Find each line below that includes "scArm", then copy it.

Stored entries
━━━━━━━━

/-- The guard of a block stands open, bay 0 defined. -/
def bayOpen (b : Block) : State := open_ b bayed
/-- Peer 5 has a session with the roles of a mask. -/
def peer_ (roles : Nat) (s : State) : State := { s with sec := { s.sec with sessions := [⟨7, 5, roles, 1, [], [], 0, 0, 0⟩] } }
def moving (m : MoveStep) : State := { bayed with loader := { bayed.loader with move := some ⟨0, 0, false, m⟩ } }
def phase_ (p : CommitPhase) : State := { idle with loader := { idle.loader with phase := p } }
def bay0 (f : Bay → Bay) (s : State) : State := s.setBay 0 (f (s.bay 0))
def crc_ (c : CrcState) : State := { idle with loader := { idle.loader with crcState := c } }
/-- A header that says a length of 1,024 bytes (02 R28). -/
def header1024 : Bytes := List.replicate 8 1 ++ leBytes 4 1024 ++ List.replicate 244 1
def receivedAt (a : Nat) (h : Bytes) : State :=
  { idle.physWrite a h false with loader := { idle.loader with op := { idle.loader.op with length := some 1024, granules := 15 } } }
def received : State := receivedAt Config.stageBase header1024
theorem receivedAt_mem (a : Nat) (h : Bytes) : (receivedAt a h).mem = (idle.physWrite a h false).mem := rfl
theorem read_back (s : State) (a : Nat) (bs : Bytes) (hm : Memory.wf s.mem) : (s.physWrite a bs false).physRead a bs.length = bs := by
  refine List.ext_getElem (by simp [State.physRead, memGet]) fun i h1 h2 => ?_
  simp only [State.physRead, memGet, List.getElem_map, List.getElem_range, State.physWrite]
  exact memPutAll_inside a bs hm i h2
theorem read_mem (s t : State) (a n : Nat) (h : s.mem = t.mem) : s.physRead a n = t.physRead a n := by rw [State.physRead, State.physRead, h]
theorem header_length : header1024.length = 256 := by decide +kernel
theorem received_header : received.staged 0 256 = header1024 := by
  have h := read_back idle Config.stageBase header1024 (by decide +kernel)
  rw [header_length] at h
  rw [State.staged, Nat.add_zero, received, read_mem _ _ _ _ (receivedAt_mem _ _), h]
def fault_ : OutFault := ⟨3, 0, 0, 0, 4, 0, 0, false, .notPresent, .none, true⟩
def faulted : State := { idle with trans := { idle.trans with faults := [fault_], fqCount := 1 } }
def inv_ : InvCmd := ⟨0, true, true, 1, 0, 0⟩
theorem walk_ok : okOf (bayed.translate (0 : Fin 16).val (0x1FFFFF#64).toNat true (bayed.engineOf .rdma 0)).2 =
    some ⟨0x200000, 0x200000, leaf_ 0x200000, ⟨0, 0x40000000, 0, true, true, true⟩⟩ := by decide +kernel
theorem walk_absent : errOf (bayed.translate (0 : Fin 16).val (0x200000#64).toNat true (bayed.engineOf .dispatcher 0)).2 =
    some (.notPresent, 3, 0) := by decide +kernel
theorem walk_outside : errOf (bayed.translate (15 : Fin 16).val (0#64).toNat true (bayed.engineOf .audio 0)).2 = some (.outside, 0, 0) := by decide +kernel

theorem witness_WritesWithoutEffect :
    (∃ (s : State) (src : Source) (addr : Nat) (v : Word) (key : Nat) (d : RegDesc), s.landing addr = .place key ∧ descOf key = some d ∧ s.MayWrite src key ∧ ¬ (0x00100000 ≤ addr ∧ addr < 0x00200000) ∧ guardReg (blockOf key) ≠ some key ∧ ((d.access = .ro ∨ d.access = .rl ∨ d.access = .rc))) ∧
    (∃ (s : State) (src : Source) (addr : Nat) (v w : Word) (key : Nat) (d : RegDesc), s.landing addr = .place key ∧ descOf key = some d ∧ ¬ (0x00100000 ≤ addr ∧ addr < 0x00200000) ∧ guardReg (blockOf key) ≠ some key ∧ d.access ≠ .wo ∧ v &&& d.mask = w &&& d.mask) ∧
    (∃ (s : State) (key : Nat) (d : RegDesc), descOf key = some d ∧ d.access = .wo) :=
  ⟨⟨idle, cp, Reg.HUB_CORE_SPARE, 1, Reg.HUB_CORE_SPARE, (descOf Reg.HUB_CORE_SPARE).get (by decide +kernel), by decide +kernel⟩,
   ⟨idle, cp, Reg.EB_RTO, 0xFFF00001#32, 1, Reg.EB_RTO, (descOf Reg.EB_RTO).get (by decide +kernel), by decide +kernel⟩,
   ⟨idle, Reg.SEC_GUARD, (descOf Reg.SEC_GUARD).get (by decide +kernel), by decide +kernel⟩⟩

theorem witness_StreamWindowAliases :
    (∃ (s : State) (src : Source) (addr canonical v : Word), 0x04000000 ≤ addr.toNat ∧ addr.toNat < 0x05000000 ∧ addr.toNat % 4 = 0 ∧ canonical.toNat = 0x04000000 + (addr.toNat - 0x04000000) % 0x00400000) :=
  ⟨idle, cp, 0x04FFFFFC#32, 0x043FFFFC#32, 1, by decide +kernel⟩

theorem witness_GuardedCommandsRefused :
    (∃ (c : Instr) (s : State) (src : Source) (key : Nat), guardedPlace s c = some (src, key) ∧ s.MayWrite src key ∧ ¬ s.GuardHeld src key) ∧
    (∃ (c : Instr) (s : State) (src : Source) (key : Nat), guardedPlace s c = some (src, key) ∧ s.admitted src = false) ∧
    (∃ (c : Instr) (s : State) (src : Source) (key : Nat), guardedPlace s c = some (src, key) ∧ s.admitted src = true ∧ s.hasRole src (writeRole key) = false) := by
  refine ⟨⟨.cfgLoad cp, idle, cp, Reg.CFG_CMD, ?_⟩,
    ⟨.cfgLoad (.peer 5), idle, .peer 5, Reg.CFG_CMD, ?_⟩,
    ⟨.cfgLoad (.peer 5), peer_ 0 idle, .peer 5, Reg.CFG_CMD, ?_⟩⟩ <;> decide +kernel

theorem witness_OpenAccessesRefused :
    (∃ (c : Instr) (s : State) (src : Source) (key : Nat), openPlace s c = some (src, key) ∧ s.admitted src = false) ∧
    (∃ (c : Instr) (s : State) (src : Source) (key : Nat), openPlace s c = some (src, key) ∧ s.admitted src = true ∧ s.hasRole src (writeRole key) = false) ∧
    (∃ (c : Instr) (s : State) (src : Source) (key : Nat), readPlace c = some (src, key) ∧ s.admitted src = false) ∧
    (∃ (c : Instr) (s : State) (src : Source) (key : Nat), readPlace c = some (src, key) ∧ s.admitted src = true ∧ s.hasRole src .read = false) := by
  refine ⟨⟨.scArm (.peer 5) 0, idle, .peer 5, Reg.SC_CMD 0, ?_⟩,
    ⟨.scArm (.peer 5) 0, peer_ 0 idle, .peer 5, Reg.SC_CMD 0, ?_⟩,
    ⟨.apRateRead (.peer 5) 5, idle, .peer 5, Reg.AP_RATE 5, ?_⟩,
    ⟨.apRateRead (.peer 5) 5, peer_ 0 idle, .peer 5, Reg.AP_RATE 5, ?_⟩⟩ <;> decide +kernel

theorem witness_ReadsEndStatusBits :
    (∃ (s : State) (src : Source), s.MayRead src) ∧
    (∃ (s : State) (src : Source), ∃ bay : Fin 16, s.MayRead src) ∧
    (∃ (s : State) (src : Source), ∃ (bay : Fin 16) (ch : Fin 4), s.MayRead src) ∧
    (∃ (s : State) (src : Source), ∃ port : Fin 6, s.MayRead src) ∧
    (∃ (c : Instr) (s : State) (src : Source) (key status bitNo : Nat), readPlace c = some (src, key) ∧ readLatch c = some (status, bitNo) ∧ s.MayRead src) := by
  refine ⟨⟨idle, cp, ?_⟩,
    ⟨idle, cp, 0, ?_⟩,
    ⟨idle, cp, 0, 0, ?_⟩,
    ⟨idle, cp, 0, ?_⟩,
    ⟨.apRateRead cp 5, idle, cp, Reg.AP_RATE 5, Reg.AP_PORT_EVENT_STATUS 5, 1, ?_⟩⟩ <;> decide +kernel

theorem witness_WritesByAccessCode :
    (∃ (s : State) (src : Source) (addr v : Word) (key : Nat) (d : RegDesc), s.landing addr.toNat = .place key ∧ descOf key = some d ∧ s.MayWrite src key ∧ ¬ (0x00100000 ≤ addr.toNat ∧ addr.toNat < 0x00200000) ∧ guardReg (blockOf key) ≠ some key ∧ d.access = .rw ∧ (s.Entered src key).accepts key (v &&& d.mask) = true ∧ d.clears = false ∧ keyAddr key ≠ Reg.TRN_FQ_TAIL ∧ ¬ (0x04000000 ≤ keyAddr key ∧ keyAddr key < 0x05400000)) ∧
    (∃ (s : State) (src : Source) (addr v : Word) (key : Nat) (d : RegDesc), s.landing addr.toNat = .place key ∧ descOf key = some d ∧ s.MayWrite src key ∧ ¬ (0x00100000 ≤ addr.toNat ∧ addr.toNat < 0x00200000) ∧ guardReg (blockOf key) ≠ some key ∧ d.access = .rw ∧ (s.Entered src key).accepts key (v &&& d.mask) = true ∧ d.clears = true ∧ keyAddr key < 0x06000000) ∧
    (∃ (s : State) (src : Source) (addr v : Word) (key : Nat) (d : RegDesc), s.landing addr.toNat = .place key ∧ descOf key = some d ∧ s.MayWrite src key ∧ ¬ (0x00100000 ≤ addr.toNat ∧ addr.toNat < 0x00200000) ∧ guardReg (blockOf key) ≠ some key ∧ (d.access = .rs ∨ d.access = .rx) ∧ (s.Entered src key).accepts key (v &&& d.mask) = true ∧ ¬ (0x00380000 ≤ keyAddr key ∧ keyAddr key < 0x00400000) ∧ keyAddr key < 0x06000000 ∧ keyAddr key ≠ Reg.EB_PORT_CTRL ∧ keyAddr key ≠ keyAddr (Reg.EB_QB 0) ∧ keyAddr key ≠ keyAddr (Reg.EB_QB_CONN 0)) ∧
    (∃ (s : State) (src : Source) (addr v : Word) (key : Nat) (d : RegDesc), s.landing addr.toNat = .place key ∧ descOf key = some d ∧ s.MayWrite src key ∧ ¬ (0x00100000 ≤ addr.toNat ∧ addr.toNat < 0x00200000) ∧ guardReg (blockOf key) ≠ some key ∧ d.access = .rk ∧ ¬ s.GuardHeld src key) ∧
    (∃ (s : State) (src : Source) (addr v : Word) (key : Nat) (d : RegDesc), s.landing addr.toNat = .place key ∧ descOf key = some d ∧ s.MayWrite src key ∧ ¬ (0x00100000 ≤ addr.toNat ∧ addr.toNat < 0x00200000) ∧ guardReg (blockOf key) ≠ some key ∧ d.access = .rk ∧ s.GuardHeld src key ∧ (s.closeGuard src).accepts key (v &&& d.mask) = true ∧ d.boundary ≠ .now ∧ key ≠ Reg.CFGCRC_REF ∧ key ≠ Reg.EB_MACSEC_CTRL ∧ ¬ (0x01000000 ≤ key ∧ key < 0x03400000)) ∧
    (∃ (s : State) (src : Source) (addr v : Word) (key : Nat) (d : RegDesc), s.landing addr.toNat = .place key ∧ descOf key = some d ∧ s.MayWrite src key ∧ ¬ (0x00100000 ≤ addr.toNat ∧ addr.toNat < 0x00200000) ∧ guardReg (blockOf key) ≠ some key ∧ (d.access = .rw ∨ d.access = .rs ∨ d.access = .rx) ∧ (s.Entered src key).accepts key (v &&& d.mask) = false) ∧
    (∃ (s : State) (src : Source) (addr v : Word) (key : Nat) (d : RegDesc), s.landing addr.toNat = .place key ∧ descOf key = some d ∧ s.MayWrite src key ∧ ¬ (0x00100000 ≤ addr.toNat ∧ addr.toNat < 0x00200000) ∧ guardReg (blockOf key) ≠ some key ∧ d.access = .rk ∧ s.GuardHeld src key ∧ (s.closeGuard src).accepts key (v &&& d.mask) = false) :=
  ⟨⟨idle, cp, w32 Reg.EB_RTO, 0x1000A#32, Reg.EB_RTO, (descOf Reg.EB_RTO).get (by decide +kernel), by decide +kernel⟩,
   ⟨idle, cp, w32 Reg.HUB_BAD_ADDR, 5, Reg.HUB_BAD_ADDR, (descOf Reg.HUB_BAD_ADDR).get (by decide +kernel), by decide +kernel⟩,
   ⟨idle, cp, w32 Reg.HUB_EVENT_RATE, 1024, Reg.HUB_EVENT_RATE, (descOf Reg.HUB_EVENT_RATE).get (by decide +kernel), by decide +kernel⟩,
   ⟨idle, cp, w32 Reg.PMC_CAP, 600, Reg.PMC_CAP, (descOf Reg.PMC_CAP).get (by decide +kernel), by decide +kernel⟩,
   ⟨open_ .pmc idle, cp, w32 Reg.PMC_CAP, 1750, Reg.PMC_CAP, (descOf Reg.PMC_CAP).get (by decide +kernel), by decide +kernel⟩,
   ⟨idle, cp, w32 Reg.HUB_EVENT_RATE, 1025, Reg.HUB_EVENT_RATE, (descOf Reg.HUB_EVENT_RATE).get (by decide +kernel), by decide +kernel⟩,
   ⟨open_ .pmc idle, cp, w32 Reg.PMC_CAP, 599, Reg.PMC_CAP, (descOf Reg.PMC_CAP).get (by decide +kernel), by decide +kernel⟩⟩

theorem witness_CommitsApplyAndComplete :
    (∃ (s : State) (src : Source) (mask : Word), s.MayCommand src Reg.HUB_COMMIT ∧ s.commitMask = none ∧ fld mask 11 0 ≠ 0) ∧
    (∃ (s : State) (src : Source) (mask : Word), s.MayCommand src Reg.HUB_COMMIT ∧ s.commitMask ≠ none) ∧
    (∃ (s : State) (src : Source) (mask : Word), s.MayCommand src Reg.HUB_COMMIT ∧ s.commitMask = none ∧ fld mask 11 0 = 0) ∧
    (∃ s : State, s.commitMask ≠ none) ∧
    (∃ s : State, s.commitMask = none) := by
  refine ⟨⟨open_ .hub idle, cp, 1, ?_⟩,
    ⟨{ open_ .hub idle with commitMask := some 1 }, cp, 1, ?_⟩,
    ⟨open_ .hub idle, cp, 0x1000#32, ?_⟩,
    ⟨{ idle with commitMask := some 1 }, ?_⟩,
    ⟨idle, ?_⟩⟩ <;> decide +kernel

theorem witness_ImageReceivedAndChecked :
    (∃ (s : State) (peer : Fin 16384) (offset : Word) (data : List Byte), (s.session peer.val).isSome = true ∧ s.peerRole peer.val .configure = true ∧ s.loader.state = .receiving ∧ offset.toNat % 64 = 0 ∧ (data.length % 64 = 0 ∨ s.loader.op.length = some (offset.toNat + data.length)) ∧ offset.toNat + data.length ≤ 0x4000000) ∧
    (∃ (s : State) (peer : Fin 16384) (offset : Word) (data : List Byte), (s.session peer.val).isSome = true ∧ s.peerRole peer.val .configure = true ∧ s.loader.state ≠ .receiving) ∧
    (∃ (s : State) (peer : Fin 16384) (offset : Word) (data : List Byte), (s.session peer.val).isSome = true ∧ s.peerRole peer.val .configure = false) ∧
    (∃ (s : State) (n : Nat), lengthOk n = true ∧ imageLength (s.staged 0 256) = n ∧ ([0, 1, 2, 3].all fun g => s.loader.op.got g) = true ∧ ((List.range (ceilDiv n 64)).all fun g => s.loader.op.got g) = false) ∧
    (∃ (s : State) (c : Nat), let u := s.readImage (imageLength s.loader.op.header)
      s.loader.state = .verifying ∧ u.signatureFault = some c) ∧
    (∃ s : State, s.loader.state ≠ .verifying) := by
  refine ⟨⟨peer_ 0xFF { idle with loader := { idle.loader with state := .receiving, op := { idle.loader.op with length := some 1024 } } }, 5, 0x3FFFFC0#32, List.replicate 64 1, ?_⟩,
    ⟨peer_ 0xFF idle, 5, 0, [], ?_⟩,
    ⟨peer_ 0 idle, 5, 0, [], ?_⟩,
    ⟨received, 1024, by decide +kernel, by rw [received_header]; decide +kernel, by decide +kernel, by decide +kernel⟩,
    ⟨{ idle with loader := { idle.loader with state := .verifying } }, 1, ?_⟩,
    ⟨idle, ?_⟩⟩ <;> decide +kernel

theorem witness_CommitRunsInSteps :
    (∃ s : State, s.loader.phase = .copyA) ∧
    (∃ s : State, s.loader.phase = .copyB ∧ s.loader.move = none) ∧
    (∃ s : State, s.loader.phase = .tables ∧ s.loader.move = none ∧ (∀ b, (s.bay b).lullLoad = false) ∧ ((∀ b, b < 16 → s.loader.carried b = false))) ∧
    (∃ s : State, s.loader.phase = .tables) ∧
    (∃ s : State, s.loader.phase = .none) := by
  refine ⟨⟨phase_ .copyA, ?_⟩,
    ⟨phase_ .copyB, ?_⟩,
    ⟨phase_ .tables, by decide +kernel, by decide +kernel, fun _ => rfl, by decide +kernel⟩,
    ⟨phase_ .tables, ?_⟩,
    ⟨phase_ .none, ?_⟩⟩ <;> decide +kernel

theorem witness_BayMovesInSteps :
    (∃ (s : State) (src : Source) (bay : Fin 16) (core : BitVec 6) (sp : Nat), s.MayCommand src Reg.CFG_CMD ∧ s.loader.state = .idle ∧ s.loader.move = none ∧ (s.bayCores bay.val).contains core.toNat = true ∧ s.coreActive core.toNat = true ∧ substituted s.loader.record (core.toNat / 9) = none ∧ bit s.loader.spareFailed (core.toNat / 9) = false ∧ s.spareOf (core.toNat / 9) = some sp) ∧
    (∃ (s : State) (m : MoveOp), s.loader.move = some m ∧ m.step = .selfTest) ∧
    (∃ (s : State) (m : MoveOp) (sp : Nat), s.loader.move = some m ∧ m.step = .copy ∧ s.coreInFlight m.core = false ∧ s.spareOf (m.core / 9) = some sp) ∧
    (∃ (s : State) (m : MoveOp), s.loader.move = some m ∧ m.step = .weights) ∧
    (∃ (s : State) (pass : Bool), s.loader.move = none) := by
  refine ⟨⟨bayOpen .cfg, cp, 0, 0, 8, ?_⟩,
    ⟨moving .selfTest, ⟨0, 0, false, .selfTest⟩, ?_⟩,
    ⟨moving .copy, ⟨0, 0, false, .copy⟩, 8, ?_⟩,
    ⟨moving .weights, ⟨0, 0, false, .weights⟩, ?_⟩,
    ⟨idle, true, ?_⟩⟩ <;> decide +kernel

theorem witness_LullRequestedReachedReleased :
    (∃ (s : State) (src : Source) (bay : Fin 16), s.MayCommand src Reg.CFG_LULL_REQ ∧ s.lullLocked bay.val = false ∧ (s.bayDef bay.val).isSome = true) ∧
    (∃ (s : State) (src : Source) (bay : Fin 16), s.MayCommand src Reg.CFG_LULL_REQ ∧ (s.bay bay.val).lullWanted = true ∧ s.lullLocked bay.val = false ∧ (s.bayDef bay.val).isSome = true ∧ (s.bay bay.val).lullHost = false) ∧
    (∃ (s : State) (bay : Fin 16), (s.bay bay.val).lullWanted = true ∧ (s.bay bay.val).lulled = false ∧ (s.bayDef bay.val).isSome = true ∧ (s.enterLull bay.val).lcWork bay.val = false ∧ (s.enterLull bay.val).beOnCore bay.val = false ∧ (s.enterLull bay.val).storeDue bay.val = false) ∧
    (∃ (s : State) (bay : Fin 16), (s.bay bay.val).lullWanted = false) := by
  refine ⟨⟨bayOpen .cfg, cp, 0, ?_⟩,
    ⟨bay0 (fun y => { y with lullLoad := true }) (bayOpen .cfg), cp, 0, ?_⟩,
    ⟨bay0 (fun y => { y with lullHost := true }) bayed, 0, ?_⟩,
    ⟨bayed, 15, ?_⟩⟩ <;> decide +kernel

━━━━━━━━

▶ YOUR SOLUTION:
  refine ⟨⟨.scArm (.peer 5) 0, idle, .peer 5, Reg.SC_CMD 0, ?_⟩,
    ⟨.scArm (.peer 5) 0, peer_ 0 idle, .peer 5, Reg.SC_CMD 0, ?_⟩,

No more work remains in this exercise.